Business Context
You’re working with HelixNova Therapeutics, a biotech company running high-throughput perturbation experiments to prioritize drug targets. They measure gene expression signatures from human cell lines after exposure to experimental compounds. The downstream users are computational biologists and translational scientists who must justify mechanistic hypotheses to internal review boards and, eventually, regulators. A black-box model that is slightly more accurate but cannot be explained is often less valuable than a transparent model that yields a plausible biological relationship.
The team wants to predict a continuous phenotype: cell viability at 72 hours after treatment (normalized 0–1). Your task is to propose and prototype two approaches:
- Symbolic regression to discover an explicit mathematical expression (e.g., sparse combinations of genes and nonlinear transforms).
- A standard neural network regressor as a performance-oriented baseline.
You must compare them in a way that a mixed audience (ML + biology) will accept.
Dataset
The dataset comes from a pooled set of experiments across multiple assay batches and cell lines.
| Component | Details |
|---|
| Rows | 240,000 treatment samples (compound × dose × cell line × replicate) |
| Features (X) | 1,024 numeric gene-expression features (log2 fold-change vs control), plus 12 metadata features |
| Metadata examples | cell_line_id (categorical), dose_uM (numeric), assay_batch (categorical), timepoint_hr (mostly 72) |
| Target (y) | viability_72h (float in [0, 1]) |
| Data quirks | Strong batch effects; correlated genes; heavy-tailed noise; occasional outliers from failed wells |
| Missingness | ~3% missing gene values (low-expression genes dropped in some runs); ~8% missing metadata for legacy batches |
Split requirement (avoid leakage)
- You must evaluate generalization to new compounds. Use a grouped split by compound_id for test, and ideally a nested CV or grouped CV for tuning.
Success Criteria
- Predictive performance: achieve RMSE ≤ 0.12 on a held-out set of unseen compounds (baseline RMSE is ~0.18 using mean viability per cell line).
- Interpretability:
- Symbolic model must be expressible as a compact equation using ≤ 20 terms and ≤ 30 unique genes.
- Provide a ranked list of genes/terms with directionality and biological plausibility.
- Stability: equation should be reasonably stable across folds (no wildly different formulas each run).
- Operational: inference must run in batch to score 10 million candidate (compound, dose, cell line) combinations weekly; per-row latency is not strict, but throughput matters.
Constraints
- Interpretability is a hard requirement for the primary model used in decision-making.
- You cannot use pathway databases at training time (assume licensing constraints), but you can do generic feature engineering.
- Compute budget: single machine with 16 vCPU / 1 GPU (optional), 64 GB RAM; training must finish within 2 hours.
Deliverables
- Explain, in production terms, the advantages and disadvantages of symbolic regression vs a neural network for this biological setting (interpretability, extrapolation, robustness, maintenance).

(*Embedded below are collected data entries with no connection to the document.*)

-- ==== Sys2Proof/Laws/Control.lean ====
section
/-!
SUPPORT. Laws/Control.lean: what transfers, the reconvergence stack and the shared checks do, each said once.
-/

namespace Sys2Proof.Machine

open Sys2Proof

theorem crewStep_run {s t : State} {c : Nat} {w : Crew} {h : Head} {body : Nat → M Unit} (hc : s.cur = some c)
    (hw : s.crew? c = some w) (hb : body c s = .ok () t) : crewStep h body s = .next t := by
  simp [crewStep, hc, hw, hb, settleIssue]

@[simp] theorem State.setCrew_ended (s : State) (c : Nat) (w y : Crew) : (s.setCrew c y).ended c w = s.issued c w y := by
  unfold State.ended
  rw [State.crew_setCrew]
  show ((s.setCrew c y).setCrew c (y.afterInstr w)).settle c = (s.setCrew c (y.afterInstr w)).settle c
  rw [State.setCrew_setCrew]

@[simp] theorem Crew.blockEntry_act (y : Crew) (p : Addr) : (y.blockEntry p).arch.act = y.arch.act := by
  unfold Crew.blockEntry
  cases y.anyAct <;> simp only [Bool.false_eq_true, if_false, if_true]
@[simp] theorem Crew.blockEntry_empty (y : Crew) (p : Addr) : (y.blockEntry p).empty = y.empty := by
  unfold Crew.blockEntry
  cases y.anyAct <;> simp only [Bool.false_eq_true, if_false, if_true]
@[simp] theorem Crew.blockEntry_marks (y : Crew) (p : Addr) : (y.blockEntry p).marks = y.marks := by
  unfold Crew.blockEntry
  cases y.anyAct <;> simp only [Bool.false_eq_true, if_false, if_true]

theorem checkTarget_run {s : State} {c : Nat} {p : Addr} (h : p.toNat % 4 = 0) : checkTarget c p s = .ok () s := by
  unfold checkTarget
  rw [if_neg (by simpa using h)]
  rfl

theorem jump_run {s : State} {c : Nat} {y : Crew} {p : Addr} (hy : s.crew? c = some y) (h : p.toNat % 4 = 0) :
    jump c p s = .ok () (s.setCrew c (y.jumped p)) :=
  (M.bind_ok (checkTarget_run h)).trans (modC_run _ hy)

theorem enterNext_run {s : State} {c : Nat} {y : Crew} (hy : s.crew? c = some y) :
    enterNext c s = .ok () (s.setCrew c (y.blockEntry y.arch.pc)) := modC_run _ hy

/-! Room on the stack: the spill write touches no crew (R82, R286). -/

/-- A store to memory through a key slot changes memory and takes marks of poison, and nothing else (R262, R312). -/
theorem State.writeKey_only (s : State) (key pa : Nat) (bs : List Byte) :
    ∃ m p q, s.writeKey key pa bs = { s with mem := m, poison := p, sliceBad := q } := by
  unfold State.writeKey; split
  · exact ⟨_, _, _, rfl⟩
  · split <;> exact ⟨_, _, _, rfl⟩

theorem State.writeKey_crews (s : State) (key pa : Nat) (bs : List Byte) : (s.writeKey key pa bs).crews = s.crews := by
  obtain ⟨m, p, q, h⟩ := s.writeKey_only key pa bs
  rw [h]

theorem State.writePte_crews (s : State) (ctx pa v : Nat) : (s.writePte ctx pa v).crews = s.crews :=
  State.writeKey_crews _ _ _ _

theorem State.zeroFrame_crews (s : State) (key frame : Nat) : (s.zeroFrame key frame).crews = s.crews := by
  unfold State.zeroFrame
  dsimp only
  split
  · rfl
  · exact State.writeKey_crews _ _ _ _

theorem State.zeroFrames_crews (l : List Nat) (s : State) (ctx : Nat) :
    (l.foldl (fun t f => t.zeroFrame (t.walkKey ctx f) f) s).crews = s.crews := by
  induction l generalizing s with
  | nil => rfl
  | cons f l ih => exact (ih _).trans (State.zeroFrame_crews _ _ _)

theorem State.mapNew_crews {s t : State} {ctx die va attr f : Nat} {mid leaf : Option Nat}
    (h : s.mapNew ctx die va attr mid leaf = .mapped t f) : t.crews = s.crews := by
  unfold State.mapNew at h
  dsimp only at h
  repeat' split at h
  all_goals first
    | (cases h; done)
    | (injection h with h _
       subst h
       simp only [State.writePte_crews, State.zeroFrames_crews, State.zeroFrame_crews]
       rfl)

theorem State.spillPage_crews {s t : State} {ctx core va : Nat} (h : s.spillPage ctx core va = some t) :
    t.crews = s.crews := by
  unfold State.spillPage at h
  split at h
  · next u f hu =>
    injection h with h
    subst h
    unfold State.mapPage at hu
    dsimp only at hu
    repeat' split at hu
    all_goals first | exact State.mapNew_crews hu | cases hu
  · injection h with h; rw [h]
  · exact nomatch h

/-- A write of the device's own agents changes memory and takes marks, and nothing else. -/
theorem State.writeSys_only {s t : State} {own : Bool} {ctx va : Nat} {bs : List Byte}
    (h : s.writeSys own ctx va bs = .ok t) : ∃ m p q b, t = { s with mem := m, poison := p, sliceBad := q, badWord := b } := by
  unfold State.writeSys at h
  dsimp only at h
  repeat' split at h
  all_goals first
    | (cases h; done)
    | (injection h with h
       subst h
       first
         | exact ⟨_, _, _, _, rfl⟩
         | (obtain ⟨m, p, q, e⟩ := State.writeKey_only s _ _ _
            exact ⟨m, p, q, s.badWord, e⟩))

theorem State.writeSys_crews {s t : State} {own : Bool} {ctx va : Nat} {bs : List Byte}
    (h : s.writeSys own ctx va bs = .ok t) : t.crews = s.crews := by
  obtain ⟨m, p, q, b, rfl⟩ := State.writeSys_only h
  rfl

theorem spillPieces_crews {ctx core fuel : Nat} {s t : State} {va : Nat} {bs : List Byte}
    (h : spillPieces ctx core fuel s va bs = .ok t) : t.crews = s.crews := by
  induction fuel generalizing s va bs with
  | zero =>
    unfold spillPieces at h
    split at h
    · injection h with h; rw [h]
    · exact nomatch h
  | succ n ih =>
    unfold spillPieces at h
    split at h
    · injection h with h; rw [h]
    · dsimp only at h
      split at h
      · exact nomatch h
      · next u hu =>
        split at h
        · next v hv => exact (ih h).trans ((State.writeSys_crews hv).trans (State.spillPage_crews hu))
        · exact nomatch h

theorem State.spillPush_crews {s t : State} {y : Crew} (h : s.spillPush y = .ok t) : t.crews = s.crews := by
  unfold State.spillPush at h
  split at h
  · injection h with h; rw [h]
  · unfold State.spillWrite at h
    split at h
    · exact nomatch h
    · exact spillPieces_crews h

theorem State.spillPush_crew {s t : State} {y : Crew} (h : s.spillPush y = .ok t) (c : Nat) : t.crew? c = s.crew? c := by
  unfold State.crew?
  rw [State.spillPush_crews h]

theorem push_run {s t : State} {c : Nat} {y : Crew} (e : StackEntry) (hy : s.crew? c = some y) (hm : y.marks = [])
    (h : y.arch.stack.length < 1024) (ht : s.spillPush y = .ok t) :
    push c e s = .ok () (t.setCrew c { y with arch := { y.arch with stack := e :: y.arch.stack } }) := by
  unfold push
  refine (M.bind_ok (crewM_run hy)).trans ((M.bind_ok (check_run (by simpa using h))).trans ?_)
  refine (M.bind_ok (t := t) (a := ()) (by unfold spillEntry; simp [M.bind_run, ht, getS, setS])).trans ?_
  rw [modC_run _ ((State.spillPush_crew ht c).trans hy), Crew.heal_clean _ hm]

theorem push_spill {s t : State} {c : Nat} {y : Crew} (e : StackEntry) (hy : s.crew? c = some y)
    (h : y.arch.stack.length < 1024) (ht : s.spillPush y = .error t) : push c e s = .error .spill t := by
  unfold push
  refine (M.bind_ok (crewM_run hy)).trans ((M.bind_ok (check_run (by simpa using h))).trans ?_)
  exact M.bind_error (by unfold spillEntry; simp [M.bind_run, ht, getS, setS, stop])

/-- The lanes of the effective mask are lanes of ACTMASK (R29). -/
theorem Arch.emask_rest (a : Arch) (h : Head) (hne : a.emask h ≠ a.act) : a.act &&& ~~~ a.emask h ≠ 0 := by
  intro h0
  apply hne
  have hsub : a.emask h &&& a.act = a.emask h := by
    unfold Arch.emask
    split
    · exact BitVec.and_self
    · ext i hi
      simp
      intro h1 _
      exact h1
  ext i hi
  have h1 := congrArg (fun v : Mask => v[i]) h0
  have h2 := congrArg (fun v : Mask => v[i]) hsub
  simp at h1 h2
  cases h3 : a.act[i] with
  | true => exact h1 h3
  | false =>
    cases h4 : (a.emask h)[i] with
    | false => rfl
    | true => rw [← h3]; exact (h2 h4).symm ▸ rfl

/-- branch(TARGET) (R83). -/
theorem branch_run {s t : State} {c : Nat} {y : Crew} {x : Ops} {p : Addr} (hy : s.crew? c = some y) (hm : y.marks = [])
    (h : y.canBranch (y.arch.emask x.head) p = true) (ht : s.branchRoom y (y.arch.emask x.head) = .ok t) :
    branch c x p s = .ok () (t.setCrew c (y.branched (y.arch.emask x.head) p)) := by
  unfold State.branchRoom at ht
  simp only [Crew.canBranch, Bool.or_eq_true, Bool.and_eq_true, beq_iff_eq, decide_eq_true_eq] at h
  unfold branch Crew.branched
  refine (M.bind_ok (emask_run _ hy hm)).trans ((M.bind_ok (crewM_run hy)).trans ?_)
  by_cases h0 : y.arch.emask x.head = 0
  · rw [if_pos (.inl h0)] at ht; cases ht
    rw [if_pos h0, if_pos h0]; exact enterNext_run hy
  · rw [if_neg h0, if_neg h0]
    obtain ⟨hp, hr⟩ := h.resolve_left h0
    refine (M.bind_ok (checkTarget_run hp)).trans ?_
    by_cases ha : y.arch.emask x.head = y.arch.act
    · rw [if_pos (.inr ha)] at ht; cases ht
      rw [if_pos ha, if_pos ha]; exact jump_run hy hp
    · rw [if_neg (not_or.2 ⟨h0, ha⟩)] at ht
      rw [if_neg ha, if_neg ha]
      refine (M.bind_ok (push_run _ hy hm (hr.resolve_left ha) ht)).trans ?_
      refine (M.bind_ok (modA_setCrew _ _ _ _)).trans ?_
      rw [enterNext_run (State.crew_setCrew _ _ _), State.setCrew_setCrew]

theorem Crew.branched_act {y : Crew} (h : Head) (p : Addr) (ha : y.arch.act ≠ 0) :
    (y.branched (y.arch.emask h) p).arch.act ≠ 0 := by
  unfold Crew.branched
  split
  · simpa using ha
  · split
    · simpa using ha
    · next h1 => simpa using Arch.emask_rest y.arch h h1

/-- A crew that has popped with no lane left is empty (R84, R86). -/
theorem Crew.popStack_live (y : Crew) (st : List StackEntry) (h : (y.popStack st).arch.act = 0) :
    (y.popStack st).empty = true := by
  induction st generalizing y with
  | nil =>
    unfold Crew.popStack at h ⊢
    split at h
    · simp_all
    · exact absurd h ‹_›
  | cons e es ih =>
    unfold Crew.popStack at h ⊢
    split at h
    · next h0 => rw [if_pos h0]; exact ih y h
    · next h0 => rw [Crew.blockEntry_act] at h; exact absurd h h0

theorem useStack_run {s : State} {c : Nat} {y : Crew} (hy : s.crew? c = some y) (hm : y.marks = []) :
    useStack c s = .ok () s := by
  refine (M.bind_ok (crewM_run hy)).trans ?_
  generalize List.range (popDepth y.arch.stack) = l
  induction l with
  | nil => rfl
  | cons k l ih => exact (M.bind_ok (useItem_clean _ hy hm)).trans ih

theorem pop_run {s : State} {c : Nat} {y : Crew} (hy : s.crew? c = some y) (hm : y.marks = []) :
    pop c s = .ok () (s.setCrew c (y.popStack y.arch.stack)) := by
  exact (M.bind_ok (useStack_run hy hm)).trans (modC_run _ hy)

theorem leaveLanes_run {s : State} {c : Nat} {y : Crew} (m : Mask) (hy : s.crew? c = some y) (hm : y.marks = []) :
    leaveLanes c m s = .ok () (s.setCrew c (y.left m)) := by
  obtain ⟨z, hz⟩ : ∃ z : Crew, z = { y with arch := y.arch.removeLanes m } := ⟨_, rfl⟩
  have hzm : z.marks = [] := by rw [hz]; exact hm
  have hzc : (s.setCrew c z).crew? c = some z := State.crew_setCrew _ _ _
  have hl : y.left m = if z.arch.act = 0 then z.popStack z.arch.stack else z.blockEntry z.arch.pc := by rw [hz]; rfl
  unfold leaveLanes
  refine (M.bind_ok (t := s.setCrew c z) (a := ()) (hz ▸ modC_run _ hy)).trans ((M.bind_ok (crewM_setCrew _ _ _)).trans ?_)
  rw [hl]
  by_cases h0 : z.arch.act = 0
  · rw [if_pos h0, if_pos h0, pop_run hzc hzm, State.setCrew_setCrew]
  · rw [if_neg h0, if_neg h0, enterNext_run hzc, State.setCrew_setCrew]

theorem Crew.left_live (y : Crew) (m : Mask) (h : (y.left m).arch.act = 0) : (y.left m).empty = true := by
  unfold Crew.left at h ⊢
  simp only at h ⊢
  split at h
  · next h0 => rw [if_pos h0]; exact Crew.popStack_live _ _ h
  · next h0 => rw [Crew.blockEntry_act] at h; exact absurd h h0

theorem Crew.foldInstr_pc (w : Crew) (opc : Nat) (h : Head) : (w.foldInstr opc h).arch.pc = w.arch.pc := by
  unfold Crew.foldInstr; split <;> rfl

theorem Crew.begun_pc (w : Crew) (opc : Nat) (x : Ops) :
    (w.begun opc x).arch.pc = w.arch.pc + BitVec.ofNat 52 (lenOf x) := by
  show ({ w with park := none }.foldInstr opc x.head).arch.pc + _ = _
  rw [Crew.foldInstr_pc]

theorem ownPc_run {s : State} {c : Nat} {y : Crew} (x : Ops) (hy : s.crew? c = some y) :
    ownPc c x s = .ok (y.arch.pc - BitVec.ofNat 52 (lenOf x)) s := (M.bind_ok (crewM_run hy)).trans rfl

theorem ownPc_begun (s : State) (c opc : Nat) (w : Crew) (x : Ops) :
    ownPc c x (s.opens c w opc x) = .ok w.arch.pc (s.opens c w opc x) := by
  rw [ownPc_run x (State.opens_crew s c w opc x), Crew.begun_pc, BitVec.add_sub_cancel]

theorem Crew.withScalar_act (y : Crew) (r : Nat) (v : DWord) :
    ({ y with arch := y.arch.setScalar r v } : Crew).arch.act = y.arch.act := Arch.setScalar_act y.arch r v

theorem Crew.jumped_act (y : Crew) (p : Addr) : (y.jumped p).arch.act = y.arch.act := by
  unfold Crew.jumped
  rw [Crew.blockEntry_act]

theorem Arch.setMask_self (a : Arch) (k : Nat) (v : Mask) (h : 1 ≤ k ∧ k ≤ 7) : (a.setMask k v).mask k = v := by
  unfold Arch.setMask Arch.mask
  rw [dif_pos h, dif_pos h]
  simp

@[simp] theorem Crew.setTrapSet_arch (y : Crew) (l : Nat) (t : TrapSet) : (y.setTrapSet l t).arch = y.arch := by
  unfold Crew.setTrapSet; split <;> rfl

@[simp] theorem Crew.setTrapSet_priv (y : Crew) (l : Nat) (t : TrapSet) : (y.setTrapSet l t).priv = y.priv := by
  unfold Crew.setTrapSet; split <;> rfl

/-- What ERET leaves of the registers (R110). -/
theorem Crew.leave_arch (y : Crew) :
    y.leave.arch = Arch.setMask { y.arch with pc := (y.trapSet y.priv.toNat).epc } 7 (y.trapSet y.priv.toNat).em7 := by
  unfold Crew.leave
  simp only [Crew.heal_arch, Crew.setTrapSet_arch]

theorem Crew.leave_priv (y : Crew) : y.leave.priv = (y.trapSet y.priv.toNat).prv := rfl

end Sys2Proof.Machine
end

- Propose an evaluation plan with grouped CV by compound and metrics beyond RMSE (e.g., calibration by dose bins, error by cell line).
- Implement both models (a practical symbolic regression baseline and a neural network) and compare results.
- Show how you would constrain symbolic regression complexity (operators allowed, term limits, regularization) and how you would prevent overfitting.
- Recommend which model to ship as the “decision model,” and whether the other should be used as a challenger or for residual analysis.